The Guardian also ran a special report on what the great and the good in the public, private and voluntary sectors thought about journalists. The idea followed a Reuters lecture last October where writer and editor John Lloyd accused journalists of living in a 'parallel universe', detached from the real world.

This is a conclusion with which many in the public sector, bruised by encounters with the Fourth Estate, might agree. As Lucy de Groot, executive director of the Improvement & Development Agency, commented in the survey: 'The media could play a powerful role in generating public debate about the value of local democracy to influence people's lives', instead of focusing on 'stories about banning conkers and creating silly jobs'.

But the opportunity to put the boot in left many respondents in a quandary. Should they say what they really thought and risk the wrath of those in the parallel but also powerful universe? Howard Davies, former head of the Audit Commission and now director of the London School of Economics, decided to tell the truth. 'In the City,' he said, 'many pay very little attention to the press. No one says so of course, in case the reptiles exact revenge.' But ever the consummate professional, he added that 'education correspondents are a different kettle of fish. Fine, upstanding men and women - kind to animals, and invariably accurate'.

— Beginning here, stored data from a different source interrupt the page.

-- ==== Sys2Proof/Machine/Ops.lean ====
section
/-! DEFINITION. Machine/Ops.lean: the operations the commands share: raising an error and its return
(60_exceptions.md R171, R174), the front of every command (30_encoding.md R66), emitting (10_state.md R30), the
numbered registers (R25), reset (70_reset_and_hazards.md R200) and taking the host's next event (00_scope.md R6). -/

namespace Sys2Proof.Machine

/-- `raise E(w)`: the code and the word are latched and nothing else changes (R171). -/
def raise (e : ErrorKind) (w : Word) (s : State) : State := { s with err := some e, errinfo := w }

/-- The return from a fault: `ERR` and `ERRINFO` become 0 (R82, R174). -/
def clearLatch (s : State) : State := { s with err := none, errinfo := 0#32 }

/-- The fault latch: `ERR.CODE != 0` (R34). -/
def latched (s : State) : Bool := s.err.isSome

/-- An illegal word: `IllegalCommand` with no fault latched, else dropped (R66, R67). -/
def illegalWord (w : Word) (s : State) : State :=
  if latched s then s else raise .illegalCommand w s

/-- The error of the first failing check, the checks in their order (R66, R177). -/
def firstFailure : List (Bool × ErrorKind) → Option ErrorKind
  | [] => none
  | (ok, e) :: checks => if ok then firstFailure checks else some e

/-- The front of a data-path command (R66): dropped while a fault is latched; else the phase check, then the
command's own checks in order, of which the first failing one raises and ends the command; else the effect. -/
def runDataPath (i : Instr) (checks : List (Bool × ErrorKind)) (effect : State → State) (s : State) : State :=
  if latched s then s
  else
    match firstFailure ((permittedIn s.phase i, .sequenceError) :: checks) with
    | some e => raise e (encode i) s
    | none => effect s

/-- `emit_resp(v)` (R7). -/
def emitResp (v : Word) (s : State) : State := { s with respOut := s.respOut ++ [v] }

/-- `emit_bit` of each bit of a path, first choice first (44_encode.md R130, R132). -/
def emitBits (p : BitPath) (s : State) : State := { s with bitOut := s.bitOut ++ p }

/-- `emit_sym(v)` (R7). -/
def emitSym (v : Symbol) (s : State) : State := { s with symOut := s.symOut ++ [v] }

/-- A read-back command (46_readback.md): one response; an index out of range makes the word illegal (R64). -/
def runRead (i : Instr) (response : Option Word) (s : State) : State :=
  match response with
  | some v => emitResp v s
  | none => illegalWord (encode i) s

/-- `REG(r)`, zero-extended to 32 bits (10_state.md R25, 46_readback.md R160); no register above 10. -/
def readRegister (s : State) : Nat → Option Word
  | 0 => some Config.idValue
  | 1 => some (statusWord s)
  | 2 => some (errWord s)
  | 3 => some s.errinfo
  | 4 => some (s.root.setWidth 32)
  | 5 => some (s.nnodes.setWidth 32)
  | 6 => some (s.nleaves.setWidth 32)
  | 7 => some s.total
  | 8 => some (s.cur.setWidth 32)
  | 9 => some (s.depth.setWidth 32)
  | 10 => some (s.fillsym.setWidth 32)
  | _ => none

/-- The cursor at the root, a code boundary (`CUR <- ROOT; DEPTH <- 0`, R109, R141, R143). -/
def cursorToRoot (s : State) : State := { s with cur := s.root, depth := 0#8 }

/-- `rst` (R200): every piece of state at its reset value; what was emitted stays emitted (R202), and what the host
presents next is the host's (log entry 3). -/
def applyReset (s : State) : State :=
  { State.reset with respOut := s.respOut, bitOut := s.bitOut, symOut := s.symOut, hostIn := s.hostIn }

/-- The host's next event and the state without it: commands are taken one at a time in the order presented (R6). -/
def takeEvent (s : State) : Option (HostEvent × State) :=
  match s.hostIn with
  | [] => none
  | e :: rest => some (e, { s with hostIn := rest })

end Sys2Proof.Machine
end

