/-- Each clause of `DECBIT`, with the operands 0, 1 and 2. -/
theorem witness_DecbitFollowsItsRule :
    (latchedReset.err ≠ none ∧ (State.reset.err = none ∧ State.reset.phase = .collect) ∧
      (midAbc.err = none ∧ midAbc.phase ≠ .collect ∧ 1 < (2#16 : Operand).toNat) ∧
      (readyEmpty.err = none ∧ readyEmpty.phase ≠ .collect ∧ (1#16 : Operand).toNat ≤ 1 ∧
        readyEmpty.root = 0x1FF#9) ∧
      (midAbc.root ≠ 0x1FF#9 ∧ isLeaf midAbc.node midAbc.root.toNat = false ∧
        (0#9 : NodeIndex) = (nodeRead midAbc.node midAbc.cur.toNat).left) ∧
      (1#9 : NodeIndex) = (nodeRead midAbc.node midAbc.cur.toNat).right) ∧
    Inv midAbc := ⟨by decide, inv_midAbc⟩

theorem witness_DecendFollowsItsRule :
    (latchedReset.err ≠ none ∧ (State.reset.err = none ∧ State.reset.phase = .collect) ∧
      (midAbc.err = none ∧ midAbc.phase ≠ .collect ∧ midAbc.cur ≠ midAbc.root) ∧
      (readyAbc.err = none ∧ readyAbc.phase ≠ .collect ∧ readyAbc.cur = readyAbc.root) ∧
      readyEmpty.err = none ∧ readyEmpty.phase ≠ .collect ∧ readyEmpty.root = 0x1FF#9) ∧
    Inv readyEmpty ∧ exec .decrst midAbc = .next readyAbc ∧ exec .build collectAbc = .next treeAbc :=
  ⟨by decide, inv_readyEmpty, of_isNext (by decide), of_isNext (by decide +kernel)⟩

theorem witness_DecrstPutsTheCursorAtTheRoot :
    latchedReset.err ≠ none ∧ (State.reset.err = none ∧ State.reset.phase = .collect) ∧ midAbc.err = none ∧
      midAbc.phase ≠ .collect ∧ isNext (exec .decrst midAbc) readyAbc = true := by decide

/-- The last leaf and the first internal node. -/
theorem witness_LeafDetectorAgreesWithTheLeafRange :
    Inv midAbc ∧ 2 < midAbc.nnodes.toNat ∧ 3 < midAbc.nnodes.toNat := ⟨inv_midAbc, by decide⟩

theorem witness_DecodingACodeEmitsItsSymbol :
    Inv readyAbc ∧ readyAbc.err = none ∧ readyAbc.phase = .ready ∧ readyAbc.cur = readyAbc.root ∧
      codeRead readyAbc.code (0x61#8 : Symbol).toNat = some [true, false] := ⟨inv_readyAbc, by decide⟩

theorem witness_DecompressOfCompressIsTheText : ([0x61#8, 0x62#8] : List Symbol).length ≤ 4294967294 := by decide

theorem witness_EncoderAndDecoderDoNotInterfere :
    exec (.enc 0x63#16) midAbc = .next { midAbc with bitOut := [false] } ∧ midAbc.err = none ∧
      exec (.decbit 0#16) midAbc = .next { readyAbc with symOut := [0x61#8] } ∧
      exec .decrst midAbc = .next readyAbc ∧ exec .decend readyAbc = .next readyAbc :=
  ⟨of_isNext (by decide), by decide, of_isNext (by decide), of_isNext (by decide), of_isNext (by decide)⟩

/-- The edges of the ranges of the five reads. -/
theorem witness_reads_in_and_out_of_range :
    (10 < (11#16 : Operand).toNat ∧ (255#16 : Operand).toNat ≤ 255 ∧ 255 < (256#16 : Operand).toNat ∧
      (4#16 : Operand).toNat < midAbc.nnodes.toNat ∧ midAbc.nnodes.toNat ≤ (5#16 : Operand).toNat ∧
      (2#16 : Operand).toNat < midAbc.nnodes.toNat ∧ isLeaf midAbc.node (2#16 : Operand).toNat = true ∧
      isLeaf midAbc.node (4#16 : Operand).toNat = false) ∧ Inv midAbc := ⟨by decide, inv_midAbc⟩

The Guardian also reported on London mayor Ken Livingstone's plans to take on Associated Newspapers, publisher of the London Evening Standard. Relations with that paper's editor, Veronica Wadley, are not so much frosty as arctic. On her appointment, Mr Livingstone wrote to her suggesting lunch, but Ms Wadley didn't reply. A few weeks later, her paper ran a story, never substantiated, that Mr Livingstone had been involved in a drunken brawl at a party.

Now Mr Livingstone has intervened in a dispute about the market for free papers. Associated currently has an exclusive arrangement to distribute its free Metro newspaper to passengers at London Underground stations. The deal is worth£1m a year - not exactly big money when you calculate how successful Metro has been in attracting advertisers to its lucrative young readership.

Express Newspapers publisher Richard Desmond is now challenging the Standard's monopoly via the Office of Fair Trading and the mayor has entered the fray, according to The Guardian, to engineer a lucrative auction for a contract to distribute a free afternoon paper. If successful, the proceeds will be invested in the capital's transport system. Revenge is a dish best served cold.